2007/09/18

It always slams me on their birthdays

You know all that partying that happens at birthdays? Well, I think it's a cover. It's the same kind of cover as bands playing when the soldiers are marching out to war. It's the same kind of cover as a party for the circumcision or the weaning of the child, and it's the same kind of cover as our very weird modern notion of "celebrating the life of" the deceased instead of mourning our own loss.

And today, on the twenty-third birthday of my oldest child, I want to cry. All day. Alone. I just want to feel my own feelings of grief and separation and the passage of time.

Okayokayokay. I know. I do. I know it's a cause for rejoicing too. And so are the successful and still living first eight days of the life of a new son and so is the fact of the childhood of survival into the preschool years. Most of the really scary diseases are past by then. The kid is still alive. The kid can safely be weaned. Yay. But at these parties, when the patriarchs rejoice, the mother whose child has outgrown her cries. She is comforted by other mothers and grandmothers. The children do not know why she cries. For a child, the fact of another birthday is good news. Pass that weeping woman a large cloth on which to wipe her tears.

The victories of soldiers and the heroism of the ones who struggle - I get it - I do celebrate it. I understand it, I tell you. "I have finished the course. I have fought the good fight." I get it. It's good. I know that. And I'm sure I'll feel it again.

But today, as far as I'm concerned, all the birthday candles in the whole world can just melt into a formless mass of the sum of the weak, unspecified pastel color they always come in, and all those insipid little white swirly stripes that go up their sides can just disappear into the blob. Put out the candles and trod on the cakes. Stop that horrid singing and for heavens sake please do not blow on even one grating, jarring, nasty little whistle or kazoo. I don't want to hear that stuff today. I just don't.

You know what has to happen for love to happen? Honest to goodness sacrifice - that's what. Death. Blood. The obliteration of something you have already loved - it has to die so that the living love can be there next. That's what has to happen. I hate this.

Today I just want to throw everyone else out of the house and have a good stormy fit of tears and sobs and a loud and adamant refusal. I want to throw things at the walls and lie down on the floor and beat it with my fists. I won't do it - I refuse to be happy that my baby is the soldier now. Okay? Hear that, Father Time? I refuse. I just won't do it. I can't. You can't make me.

Today I remember what she felt like in my arms as we left the clinic that day to take her home with us, and I remember how tiny she was in the hands of my husband, and I remember every pink ruffle and soft bedtime story and blanky and dolly and script. That's what she used to do. She used to give me a script. She'd say, "You say, '___________.' And then I'll say, '_________.'" This would go on for several dictated exchanges, and I could never remember all of them (in order) to her satisfaction, and she would become quite overtly "patient" with me, and repeat the whole thing again until I got it right. I remember all of that.

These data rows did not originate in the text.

-- ==== Sys2Proof/Machine/EvTime.lean ====
section
/-! DEFINITION. Boot, attestation, the GTC, the release of the clusters, and device reset (R13, R26, R352 to R354, R387, R482, R483). -/

namespace Sys2Proof.Machine

/-! ### Boot (R352, R482) -/

/-- The 64 bytes of a measurement register, little-endian. -/
def bytes64 (x : BitVec 512) : List Byte := (List.range 64).map (fun i => BitVec.ofNat 8 (x.toNat / 256 ^ i))
/-- Extends a measurement register of a die: SHAKE256(MEAS ‖ SHAKE256(x)). -/
def State.extend (s : State) (d n : Nat) (x : List Byte) : State :=
  s.modDie d (fun y => { y with meas := mput y.meas n (Config.shake256 (bytes64 (mget 0 y.meas n) ++ bytes64 (Config.shake256 x))) })
/-- BOOTST from its fields. -/
def bootst (reason stage slot : Nat) (idk : Bool) : W64 := natW (reason * 2 ^ 56 + stage * 2 ^ 44 + slot * 2 ^ 42 + b2n idk * 2 ^ 41)
/-- The die firmware configures the die from the tables of the image that runs: the choice of primary host port, the fabric decoders and the ways of R12,
as far as they name them (R352, log entry 14). -/
def State.applyTables (s : State) (d : Nat) (tables : List Byte) : State :=
  let s1 : State := match Config.tablePrimary tables with
    | some p => { s with primary := p % 4 }
    | none => s
  let s2 := (List.range 16).foldl (fun t n => match Config.tableFabric tables n with
    | some e => t.setMg d (0x100 + 8 * n) (e &&& 0xFFFFFFFFFFFFFF01)
    | none => t) s1
  match Config.tableWays tables with
  | some w => s2.setMg d 0x18 (setF (s2.mg d 0x18) 0 2 w)
  | none => s2
/-- Event BOOT_ROM: the strand of the root slot of core 0 of cluster 0 runs the ROM and the firmware at F (R352); slot A, then slot B; the image that verifies is measured and runs; the firmware reaches stage 6, or stops with its reason. What each
slot holds and whether trainings succeed are inputs (log entry 14). -/
def State.boot (s : State) (d : Nat) : State :=
  let x := s.die d
  if x.booted || x.stopped then s
  else
    let s0 := s.setSlot (6144 * d) { s.rootStart (384 * d) with kern := some .self }
    let s1 := s0.extend d 0 (mget [] x.flash 0)
    let idk := !x.idkBad
    let run (slot : Nat) (t : State) : State :=
      let t1 := [1, 2, 3].foldl (fun u n => u.extend d n (mget [] x.flash (4 * slot + n))) t
      if x.fwFail = 0 then ((t1.applyTables d (mget [] x.flash (4 * slot + 3))).setMg d 0 (bootst 0 6 slot idk)).modDie d (fun y => { y with booted := true })
      else (t1.setMg d 0 (bootst x.fwFail (if x.fwFail = 5 then 3 else 4) slot idk)).modDie d (fun y => { y with stopped := true })
    if x.imgA = 0 then run 0 s1
    else if x.imgB = 0 then run 1 s1
    else (s1.setMg d 0 (bootst x.imgB (if x.imgB = 1 then 0 else 1) 2 idk)).modDie d (fun y => { y with stopped := true })
def execBootRom (die : Nat) (s : State) : Host.Outcome State Fault Refusal := .next (s.boot die)
/-- The device is ready: every die has reached stage 6. -/
def State.ready (s : State) : Bool := (List.range 4).all (fun d => (s.die d).booted)

/-! ### The GTC and the clusters (R13, R26, R354) -/

/-- Event GTC_START: in the tick after the last die has trained its links; firmware chooses the release tick. -/
def State.startGtc (s : State) : State :=
  if s.gtcOn || !s.ready then s else { s with gtcOn := true, gtc := 0, relTick := 1000 + Config.releaseDelay, relStep := 0 }
def execGtcStart (s : State) : Host.Outcome State Fault Refusal := .next s.startGtc
/-- Does the wait count of a resident parked strand advance (R338, R411). -/
def Slot.counts (x : Slot) : Bool := x.phase == .parked && x.park.isSome
/-- `n` ticks of the wait count of a parked strand. -/
def Slot.ticks (x : Slot) (n : Nat) : Slot := { x with park := x.park.map (fun p => { p with ticks := p.ticks + n }) }
/-- `n` ticks: the GTC advances by 1 each nanosecond (R13), and so do the counts of parked strands. -/
def State.ticks (s : State) (n : Nat) : State :=
  if !s.gtcOn then s
  else { s with gtc := (s.gtc + n) % 2 ^ 64, acc := s.acc - n * Nat.max 1 (s.clk s.primary), slots := s.slots.map (fun e => if e.2.counts then (e.1, e.2.ticks n) else e) }
/-- Event GTC_TICK: one tick. -/
def State.tick (s : State) : State := s.ticks 1
def execGtcTick (s : State) : Host.Outcome State Fault Refusal := .next s.tick
/-- Event CLUSTER_ENABLE_STEP: step k enables clusters 3k to 3k + 2 of every die, starts their engines' ramp, and the kernels of their cores. -/
def State.enableDue (s : State) : Bool := s.gtcOn && decide (s.relStep < 8) && decide (s.relTick + 250 * s.relStep ≤ s.gtc)
def State.enableStep (s : State) : State :=
  if !s.enableDue then s
  else
    let cls := ((List.range 4).filter (fun d => !(s.die d).isolated && !(s.die d).stopped)).flatMap (fun d => [0, 1, 2].map (fun i => 24 * d + 3 * s.relStep + i))
    let s1 := cls.foldl (fun t c => t.modCluster c (fun x => { x with enabled := true, ramp := s.gtc })) { s with relStep := s.relStep + 1 }
    (coresOf cls).foldl (fun t c => t.startCore c) s1
def execClusterEnableStep (s : State) : Host.Outcome State Fault Refusal := .next s.enableStep

/-! ### Attestation (R353, R483) -/

/-- The public key of a die's identity pair, which Weliegen's certificate binds to it (R353). -/
def identityKey (die : Nat) : BitVec 512 := Config.slhPublic (Config.identitySecret die)

/-- Event SPDM_MEASUREMENT_REQUEST: the measurements of the named die, the nonce, and the signature with the die's identity key; or an error response. -/
def execSpdmMeasurementRequest (die : Nat) (nonce : BitVec 256) (s : State) : Host.Outcome State Fault Refusal :=
  .next (let ms := (List.range 4).map (mget 0 (s.die die).meas)
    let nb : List Byte := (List.range 32).map (fun i => BitVec.ofNat 8 (nonce.toNat / 256 ^ i))
    if bitAt (s.mg die 0) 41 then s.emit (.spdm die ms nonce (Config.slhSign (Config.identitySecret die) (ms.flatMap bytes64 ++ nb))) else s.emit (.spdmError die))

/-! ### Device reset (R387) -/

/-- What a device reset leaves of a die: its sensors, the board's input and its flash. -/
def Die.rebooted (x : Die) : Die :=
  { Die.reset with temp := x.temp, power := x.power, plim := x.plim, imgA := x.imgA, imgB := x.imgB, fwFail := x.fwFail, idkBad := x.idkBad, flash := x.flash
                   mgmt := if x.plim then [(0x10, setBit (mgmtReset 0x10) 49 true)] else [] }
/-- Event DEVICE_RESET: every die boots again; memory keeps its bytes (log entry 14). -/
def execDeviceReset (s : State) : Host.Outcome State Fault Refusal :=
  .next { State.reset with
    mem := s.mem, pois := s.pois.filter (fun x => decide (64 * x < hotBase)), bad := s.bad.filter (fun x => decide (64 * x < hotBase)), primary := s.primary
    powerLimit := s.powerLimit, dies := s.dies.map (fun e => (e.1, e.2.rebooted)), free := s.free, inputs := s.inputs, outputs := s.outputs, nextMsg := s.nextMsg
    nextGang := s.nextGang }

end Sys2Proof.Machine
end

And I DON'T WANT to move on. I won't do it, I tell you. I won't.

Those were my BABIES, for cryin' out loud.

And the last time I could really take care of them was before they were born. From that time on, in increasing intensity, their safety and food and care, and the shelter of them has been further and further away from me.

During labor and delivery, there is a point at which the (unmedicated, not interfered with) mother says, with absolute and utter certainty, "I can't." In that moment, she knows for a fact that she simply cannot deliver this baby into the world. The baby is arriving, and everyone else in the room knows it. But in that moment, before she begins to bring forth that new person into its own life, and before that new person must begin to breathe and eat for itself, its mother knows this to be an insanity. She knows it to be an impossibility. She can't do it. She knows she can't. It is the first taste of this knowledge. There are more to come, but this is the first. She cannot do it.

And then she does.

And she does it over and over and over.

Today ... on the 23rd birthday of my firstborn child, I can't.

Somebody bring that weeping woman something to cry into, and take her from the room. She's really bringing down the party.

1 comment:

Carol Whipps said...

I am SO weeping with you -- and I never even bore a child!! This is a great piece, Steph.